Iraq’s former Prime Minister Nouri al-Maliki released several statements in the last week warning the US against making Iraq a battlefield for its tensions with Iran. Last week he warned that Iraq should not become a base to threaten other countries. This week he reiterated his views.

Maliki was the leader of Iraq during a period of intense sectarianism, when pro-Iranian forces were largely seen as increasing their hold on Baghdad. Islamic State used alienation by Iraq’s Sunni minority to galvanize its forces in 2014 and take over a third of Iraq. Maliki was pushed from power and Haider al-Abadi became Prime Minister. Yet Maliki has retained his desire to return to power in Baghdad and still heads his old State of Law party. He still has 25 seats in parliament.

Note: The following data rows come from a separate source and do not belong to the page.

-- ==== Sys2Proof/Decode.lean ====
section
/-! DEFINITION. Decoding and encoding (30_encoding.md R47 to R59, 00_scope.md R8, R9). A word reaches the core as one 16-bit
value (R36), so the decoder reads a `Word`; the textual form, four hexadecimal digits, is read beside it and rejects by name. -/

namespace Sys2Proof

/-! ### The fields of a word (R47) -/

/-- `op = w[15:12]`. -/
def opNibble (w : Word) : Nib := w.extractLsb' 12 4
/-- `n2 = w[11:8]`. -/
def nibble2 (w : Word) : Nib := w.extractLsb' 8 4
/-- `n1 = w[7:4]`. -/
def nibble1 (w : Word) : Nib := w.extractLsb' 4 4
/-- `n0 = w[3:0]`. -/
def nibble0 (w : Word) : Nib := w.extractLsb' 0 4
/-- `XY = w[7:0] = {n1, n0}`. -/
def lowByte (w : Word) : Byte := w.extractLsb' 0 8

/-- The instruction of a word: the opcode alone selects it (R48), its form places the operands (R49 to R53). Total (R9): the
last arm is opcode 15, the one nibble left. -/
def decode (w : Word) : Instr :=
  match (opNibble w).toNat with
  | 0 => .nop0
  | 1 => .loadm (nibble2 w) (lowByte w)
  | 2 => .loadi (nibble2 w) (lowByte w)
  | 3 => .store (nibble2 w) (lowByte w)
  | 4 => .move (nibble1 w) (nibble0 w)
  | 5 => .addi (nibble2 w) (nibble1 w) (nibble0 w)
  | 6 => .addf (nibble2 w) (nibble1 w) (nibble0 w)
  | 7 => .or (nibble2 w) (nibble1 w) (nibble0 w)
  | 8 => .and (nibble2 w) (nibble1 w) (nibble0 w)
  | 9 => .xor (nibble2 w) (nibble1 w) (nibble0 w)
  | 10 => .ror (nibble2 w) (nibble0 w)
  | 11 => .jeq (nibble2 w) (lowByte w)
  | 12 => .halt
  | 13 => .jgt (nibble2 w) (lowByte w)
  | 14 => .nope
  | _ => .nopf

/-- The instruction of the word whose `nbits` bits are `w`, the bits above them 0. A longer word is no instruction (R58). -/
def decodeTableWord (nbits w : Nat) : Option Instr :=
  if nbits ≤ Config.insnBits then some (decode (BitVec.ofNat 16 (w % 2 ^ nbits))) else none

/-! ### Encoding -/

/-- A word from its four nibbles, the first the most significant (R47). -/
def wordOfNibbles (op n2 n1 n0 : Nib) : Word := op ++ n2 ++ n1 ++ n0

/-- A word of form RXY (R49). -/
def wordRXY (op r : Nib) (xy : Byte) : Word := op ++ r ++ xy

/-- The word of an instruction, the nibbles without a role written 0 as the source writes them (R49 to R53, R55, R56). -/
def encode : Instr → Word
  | .nop0 => wordOfNibbles 0 0 0 0
  | .loadm r xy => wordRXY 1 r xy
  | .loadi r xy => wordRXY 2 r xy
  | .store r xy => wordRXY 3 r xy
  | .move r d => wordOfNibbles 4 0 r d
  | .addi r a b => wordOfNibbles 5 r a b
  | .addf r a b => wordOfNibbles 6 r a b
  | .or r a b => wordOfNibbles 7 r a b
  | .and r a b => wordOfNibbles 8 r a b
  | .xor r a b => wordOfNibbles 9 r a b
  | .ror r x => wordOfNibbles 10 r 0 x
  | .jeq r xy => wordRXY 11 r xy
  | .halt => wordOfNibbles 12 0 0 0
  | .jgt r xy => wordRXY 13 r xy
  | .nope => wordOfNibbles 14 0 0 0
  | .nopf => wordOfNibbles 15 0 0 0

/-- The bits of an instruction's word that have no role (R51, R52, R53, R56). -/
def ignoredMask : Instr → Word
  | .nop0 => 0x0FFF
  | .loadm _ _ => 0x0000
  | .loadi _ _ => 0x0000
  | .store _ _ => 0x0000
  | .move _ _ => 0x0F00
  | .addi _ _ _ => 0x0000
  | .addf _ _ _ => 0x0000
  | .or _ _ _ => 0x0000
  | .and _ _ _ => 0x0000
  | .xor _ _ _ => 0x0000
  | .ror _ _ => 0x00F0
  | .jeq _ _ => 0x0000
  | .halt => 0x0FFF
  | .jgt _ _ => 0x0000
  | .nope => 0x0FFF
  | .nopf => 0x0FFF

/-! ### The opcode map (R55) -/

/-- A row of the opcode map. -/
structure OpcodeRow where
  op : Nib
  pattern : Word
  mask : Word
  mnemonic : String
  deriving DecidableEq, Repr

/-- A word is of a row when its masked bits are the row's pattern. -/
def OpcodeRow.covers (row : OpcodeRow) (w : Word) : Bool := w &&& row.mask == row.pattern

/-- The 16 rows, in the source's order. It is also the dispatch table's list of entries (R22). -/
def opcodeMap : List OpcodeRow :=
  [⟨0x0, 0x0000, 0xF000, "NOP0"⟩, ⟨0x1, 0x1000, 0xF000, "LOADM"⟩, ⟨0x2, 0x2000, 0xF000, "LOADI"⟩,
    ⟨0x3, 0x3000, 0xF000, "STORE"⟩, ⟨0x4, 0x4000, 0xF000, "MOVE"⟩, ⟨0x5, 0x5000, 0xF000, "ADDI"⟩,
    ⟨0x6, 0x6000, 0xF000, "ADDF"⟩, ⟨0x7, 0x7000, 0xF000, "OR"⟩] ++
  [⟨0x8, 0x8000, 0xF000, "AND"⟩, ⟨0x9, 0x9000, 0xF000, "XOR"⟩, ⟨0xA, 0xA000, 0xF000, "ROR"⟩,
    ⟨0xB, 0xB000, 0xF000, "JEQ"⟩, ⟨0xC, 0xC000, 0xF000, "HALT"⟩, ⟨0xD, 0xD000, 0xF000, "JGT"⟩,
    ⟨0xE, 0xE000, 0xF000, "NOPE"⟩, ⟨0xF, 0xF000, 0xF000, "NOPF"⟩]

/-- The spec's mnemonic of an instruction (R55, D16: a name only). -/
def Instr.mnemonic : Instr → String
  | .nop0 => "NOP0"
  | .loadm _ _ => "LOADM"
  | .loadi _ _ => "LOADI"
  | .store _ _ => "STORE"
  | .move _ _ => "MOVE"
  | .addi _ _ _ => "ADDI"
  | .addf _ _ _ => "ADDF"
  | .or _ _ _ => "OR"
  | .and _ _ _ => "AND"
  | .xor _ _ _ => "XOR"
  | .ror _ _ => "ROR"
  | .jeq _ _ => "JEQ"
  | .halt => "HALT"
  | .jgt _ _ => "JGT"
  | .nope => "NOPE"
  | .nopf => "NOPF"

/-! ### The textual form (R8, R59) -/

/-- Why a text is no instruction. Raised by `parseWord` only, before the engine: the Driver retries or skips the line, and nothing
reaches the core (R28, R85 first row). -/
inductive TextError where
  /-- The text does not have exactly four characters. -/
  | wrongLength
  /-- Some character is no hexadecimal digit. -/
  | notHexDigit
  deriving DecidableEq, Repr

/-- The value of a hexadecimal digit, in either case (R59). -/
def hexValue (c : Char) : Option Nib :=
  let n := c.toNat
  if 48 ≤ n ∧ n ≤ 57 then some (BitVec.ofNat 4 (n - 48))
  else if 65 ≤ n ∧ n ≤ 70 then some (BitVec.ofNat 4 (n - 55))
  else if 97 ≤ n ∧ n ≤ 102 then some (BitVec.ofNat 4 (n - 87))
  else none

/-- The word of a text of exactly four hexadecimal digits, the first digit bits 15 to 12 (R8). -/
def parseWord : List Char → Except TextError Word
  | [c3, c2, c1, c0] =>
    match hexValue c3, hexValue c2, hexValue c1, hexValue c0 with
    | some op, some n2, some n1, some n0 => .ok (wordOfNibbles op n2 n1 n0)
    | _, _, _, _ => .error .notHexDigit
  | _ => .error .wrongLength

/-- The instruction a line of a program file stands for. -/
def decodeText (cs : List Char) : Except TextError Instr :=
  match parseWord cs with
  | .ok w => .ok (decode w)
  | .error e => .error e

/-- The upper-case hexadecimal digit of a nibble. -/
def hexDigit (n : Nib) : Char :=
  if n.toNat < 10 then Char.ofNat (48 + n.toNat) else Char.ofNat (55 + n.toNat)

/-- The four upper-case digits of a word, as the spec writes words (00_scope.md, notation). -/
def wordText (w : Word) : List Char :=
  [hexDigit (opNibble w), hexDigit (nibble2 w), hexDigit (nibble1 w), hexDigit (nibble0 w)]

/-- Two upper-case digits of a byte after `0x`. -/
def byteText (v : Byte) : String :=
  "0x" ++ String.ofList [hexDigit (v.extractLsb' 4 4), hexDigit (v.extractLsb' 0 4)]

/-- A register's name R0 to RF (R14). -/
def regText (r : Nib) : String := "R" ++ String.ofList [hexDigit r]

/-- The spec's own notation of an instruction (R59, D16: for readability, it carries no semantics). A MOVE is written destination first. -/
def Instr.asmText (i : Instr) : String :=
  match i with
  | .nop0 => i.mnemonic
  | .loadm r xy => i.mnemonic ++ " " ++ regText r ++ ", [" ++ byteText xy ++ "]"
  | .loadi r xy => i.mnemonic ++ " " ++ regText r ++ ", " ++ byteText xy
  | .store r xy => i.mnemonic ++ " " ++ regText r ++ ", [" ++ byteText xy ++ "]"
  | .move r d => i.mnemonic ++ " " ++ regText d ++ ", " ++ regText r
  | .addi r a b => i.mnemonic ++ " " ++ regText r ++ ", " ++ regText a ++ ", " ++ regText b
  | .addf r a b => i.mnemonic ++ " " ++ regText r ++ ", " ++ regText a ++ ", " ++ regText b
  | .or r a b => i.mnemonic ++ " " ++ regText r ++ ", " ++ regText a ++ ", " ++ regText b
  | .and r a b => i.mnemonic ++ " " ++ regText r ++ ", " ++ regText a ++ ", " ++ regText b
  | .xor r a b => i.mnemonic ++ " " ++ regText r ++ ", " ++ regText a ++ ", " ++ regText b
  | .ror r x => i.mnemonic ++ " " ++ regText r ++ ", " ++ toString x.toNat
  | .jeq r xy => i.mnemonic ++ " " ++ regText r ++ ", " ++ byteText xy
  | .halt => i.mnemonic
  | .jgt r xy => i.mnemonic ++ " " ++ regText r ++ ", " ++ byteText xy
  | .nope => i.mnemonic
  | .nopf => i.mnemonic

end Sys2Proof
end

After US Secretary of State Mike Pompeo visited Iraq, Maliki met with US Assistant Secretary of State for Near Eastern Affairs David Satterfield and said Iraq should be distanced from any regional conflicts. In subsequent statements he called for an end to US-Iran tensions and warned that US sanctions on Iran and other US actions were a violation of international law and would have consequences in Iraq.

The purpose of Maliki’s comments appears to be his attempt to maintain relevance in Iraq. The US has warned the mostly Shi’ite paramilitary Popular Mobilization Forces against any attacks on US troops, warning that they will be viewed as proxies of Iran. Maliki previously had enjoyed US support when the US left Iraq in 2011. He was seen as a Shi’ite strongman who would keep the country intact. Today his role is seen as a driver of sectarianism who eroded the country in the lead-up to ISIS. But he wants to re-make his reputation.

It is the latest round of Iraqi former Prime Ministers seeking to stay in the spotlight. Abadi has also been doing the rounds, including a long interview with The Independent to sell himself as a future Prime Minister. There is no doubt Maliki thinks he will have a second iteration in some form or another at the helm of power in Baghdad.